Foreign Economic Risks
We begin our brief tour of foreign economies with a quick look at recent volatility in the U.K. bond market and its global fallout.
On September 23, the new administration in the U.K. announced a new fiscal plan to spur growth from supply-side reform and tax cuts. However, this focus on fiscal stimulus was at odds with restrictive monetary policy from the Bank of England and risked a further escalation of already-high inflation.
The lack of any funding details also raised concerns about an unsustainably higher debt burden and sent U.K. bond yields soaring. This upward spiral in bond yields was further exacerbated by forced liquidation of U.K. long-term bonds, also known as gilts, by local pension funds.
The unexpected rise in U.K. bond yields spread through the global bond and currency markets. This contagion is seen clearly in Figure 1.
Source: FactSet as of October 12, 2022
Immediately after the initial announcement, the 30-year U.K. gilt bond yield (shown in green) rose by more than 100 basis points to almost 5%. The spike in U.K bond yields reverberated across the globe. The 10-year U.S. bond yield (dark blue) moved higher by 50 basis points to almost 4% and the U.S. dollar strengthened against the British pound (light blue) by more than 5%. Higher bond yields and the strong dollar, in turn, sent U.S. stocks significantly lower at the end of September.
The rise in U.K. bond interest rates also highlighted another vulnerability for the global economy. As much as higher interest rates crowd out consumer spending in any economy, the problem is particularly severe in foreign economies.
The U.S. consumer is unique, and fortunate, in being able to access fixed rate long-term mortgages ranging in term from 15 to 30 years. For example, think about a U.S. household that refinanced its long-term mortgage during the period of low interest rates prior to 2022. With a low interest rate locked in for many years, that household is now immune to higher housing costs from rising mortgage rates.

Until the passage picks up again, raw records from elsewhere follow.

/-- The run of an engine's step. -/
def State.engineRun (e : Engine) (st : StepEntry) (s : State) : Run :=
  let k := s.fab.engine e
  if k.run.active then k.run else Run.start 0 st.id s.now s.waveNow

/-- Every access of an engine's record: tensors, scales and records (R45, R46). -/
def OpRec.allAccs (r : OpRec) (rd : Reader) (ringAt : RingAt) : List Acc :=
  (List.range r.ntensor).flatMap fun i => r.accs ringAt (r.nmsLen rd ringAt) i ++ r.scaleAccs rd i

/-- The next record of an engine's program (R154, R158): it waits for its rings (R45, R46), first for the headers that say how
much it reads; the records of a coppice step do no work (R60). -/
def State.runEngineRec (e : Engine) (rec_ : Nat) (op : Nat) (s : State) : State :=
  if e = .gxe then s else
  match s.engineNext e with
  | none => s
  | some (a, er, st) =>
    let unit := unitCode (.eng e)
    let ringAt : RingAt := fun wr r o => a.ringAt s.ctr.prog wr r o
    let x := s.cx (s.engineRun e st)
    let r := readRec x.rd .dram (a.imageAddr + er.off)
    if a.imageAddr + er.off ≠ rec_ ∨ r.op ≠ op then s
    else if st.kind = 2 then s.engineBack e er x
    else
      if !s.ringsReady a unit (r.headAccs ringAt) || !s.ringsReady a unit (r.allAccs x.rd ringAt) then s
      else s.engineBack e er (x.runRecord (.eng e) 0 ringAt (s.fab.engine e).next r)

/-- One operator row: the record at `rec_` runs as the running command's (after a replay or a retry has set it back), or as
the next one of an engine's program. -/
def State.operatorRow (op : Nat) (u : Cu) (rec_ : Nat) (s : State) : State :=
  if !s.pins.rstN then s else
  match u with
  | .core _ => s
  | .engine e => s.runEngineRec e rec_ op
  | .qm =>
    match s.cpx.qm with
    | none => s
    | some q =>
      if q.streams.isEmpty && !q.run.done && decide (q.pkt.u 0x18 8 = rec_) && decide ((s.commandRec q).op = op) then s.runCommandRec q else s

/-! ### The rows -/

/-- CONV2D (R164). -/
def execConv2d (u : Cu) (rec_ : Nat) (s : State) : Out := .next (s.operatorRow 0x0001 u rec_)
/-- DWCONV2D (R167). -/
def execDwconv2d (u : Cu) (rec_ : Nat) (s : State) : Out := .next (s.operatorRow 0x0002 u rec_)
/-- POOL (R168). -/
def execPool (u : Cu) (rec_ : Nat) (s : State) : Out := .next (s.operatorRow 0x0003 u rec_)
/-- PAD (R168). -/
def execPad (u : Cu) (rec_ : Nat) (s : State) : Out := .next (s.operatorRow 0x0004 u rec_)
/-- MATMUL (R169). -/
def execMatmul (u : Cu) (rec_ : Nat) (s : State) : Out := .next (s.operatorRow 0x0010 u rec_)
/-- ELTWISE (R172). -/
def execEltwise (u : Cu) (rec_ : Nat) (s : State) : Out := .next (s.operatorRow 0x0020 u rec_)
/-- ACTIVATION (R172). -/
def execActivation (u : Cu) (rec_ : Nat) (s : State) : Out := .next (s.operatorRow 0x0021 u rec_)
/-- LAYER_NORM (R173). -/
def execLayerNorm (u : Cu) (rec_ : Nat) (s : State) : Out := .next (s.operatorRow 0x0022 u rec_)
/-- SOFTMAX (R174). -/
def execSoftmax (u : Cu) (rec_ : Nat) (s : State) : Out := .next (s.operatorRow 0x0023 u rec_)
/-- LAYOUT_CONVERT (R175). -/
def execLayoutConvert (u : Cu) (rec_ : Nat) (s : State) : Out := .next (s.operatorRow 0x0024 u rec_)
/-- ATTENTION (R176). -/
def execAttention (u : Cu) (rec_ : Nat) (s : State) : Out := .next (s.operatorRow 0x0030 u rec_)
/-- SSM_SCAN (R178). -/
def execSsmScan (u : Cu) (rec_ : Nat) (s : State) : Out := .next (s.operatorRow 0x0031 u rec_)
/-- EMBED_GATHER (R179). -/
def execEmbedGather (u : Cu) (rec_ : Nat) (s : State) : Out := .next (s.operatorRow 0x0032 u rec_)
/-- RESIZE (R182). -/
def execResize (u : Cu) (rec_ : Nat) (s : State) : Out := .next (s.operatorRow 0x0040 u rec_)
/-- GRID_SAMPLE (R182). -/
def execGridSample (u : Cu) (rec_ : Nat) (s : State) : Out := .next (s.operatorRow 0x0041 u rec_)
/-- UNDISTORT (R182). -/
def execUndistort (u : Cu) (rec_ : Nat) (s : State) : Out := .next (s.operatorRow 0x0042 u rec_)
/-- BEV_PROJECT (R183). -/
def execBevProject (u : Cu) (rec_ : Nat) (s : State) : Out := .next (s.operatorRow 0x0043 u rec_)
/-- BOX_DECODE (R185). -/
def execBoxDecode (u : Cu) (rec_ : Nat) (s : State) : Out := .next (s.operatorRow 0x0050 u rec_)
/-- TOPK (R186). -/
def execTopk (u : Cu) (rec_ : Nat) (s : State) : Out := .next (s.operatorRow 0x0051 u rec_)
/-- NMS (R187). -/
def execNms (u : Cu) (rec_ : Nat) (s : State) : Out := .next (s.operatorRow 0x0052 u rec_)
/-- QUANTISE (R189). -/
def execQuantise (u : Cu) (rec_ : Nat) (s : State) : Out := .next (s.operatorRow 0x0060 u rec_)
/-- DEQUANTISE (R189). -/
def execDequantise (u : Cu) (rec_ : Nat) (s : State) : Out := .next (s.operatorRow 0x0061 u rec_)
/-- AMAX (R189). -/
def execAmax (u : Cu) (rec_ : Nat) (s : State) : Out := .next (s.operatorRow 0x0062 u rec_)
/-- LOSS (R190). -/
def execLoss (u : Cu) (rec_ : Nat) (s : State) : Out := .next (s.operatorRow 0x0070 u rec_)
/-- SSM_SCAN_BWD (R191). -/
def execSsmScanBwd (u : Cu) (rec_ : Nat) (s : State) : Out := .next (s.operatorRow 0x0071 u rec_)
/-- GRAD_NORM (R192). -/
def execGradNorm (u : Cu) (rec_ : Nat) (s : State) : Out := .next (s.operatorRow 0x0072 u rec_)
/-- OPT_ADAMW (R193). -/
def execOptAdamw (u : Cu) (rec_ : Nat) (s : State) : Out := .next (s.operatorRow 0x0073 u rec_)
/-- OPT_SGD (R193). -/
def execOptSgd (u : Cu) (rec_ : Nat) (s : State) : Out := .next (s.operatorRow 0x0074 u rec_)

Our readers may find it interesting to note that few mortgages overseas are at a fixed rate over long terms. Figure 2 provides a glimpse of how mortgages vary across countries by the term over which the interest rate is fixed.
Source: European Mortgage Federation
More than 90% of mortgages in the U.S. have a fixed rate over a long term in excess of 10 years. In Germany and Spain, that proportion drops to just around 50%. The impact of rising rates on housing costs is even worse in the U.K., where long-term fixed rate mortgages simply don’t exist.
More than 90% of mortgages in the U.K. offer a fixed rate for only 1-5 years. In a country already hit hard by high inflation, the greater proportion of mortgages resetting to a higher rate and higher payments significantly add to the odds of a U.K. recession.
The situation is also grim in Europe, but for a different set of reasons. Europe’s historical dependence on Russian energy is well known. Prior to the war with Ukraine, roughly 40% of Europe’s natural gas imports came from Russia. Since the invasion, Europe has looked for new sources of supply and Russia has retaliated by shutting off some of its existing supply of gas.
The resulting energy shortfall in Europe has led to sky-high energy prices, high inflation and significantly weaker growth. We show the outsized impact of energy costs on Eurozone inflation in Figure 3.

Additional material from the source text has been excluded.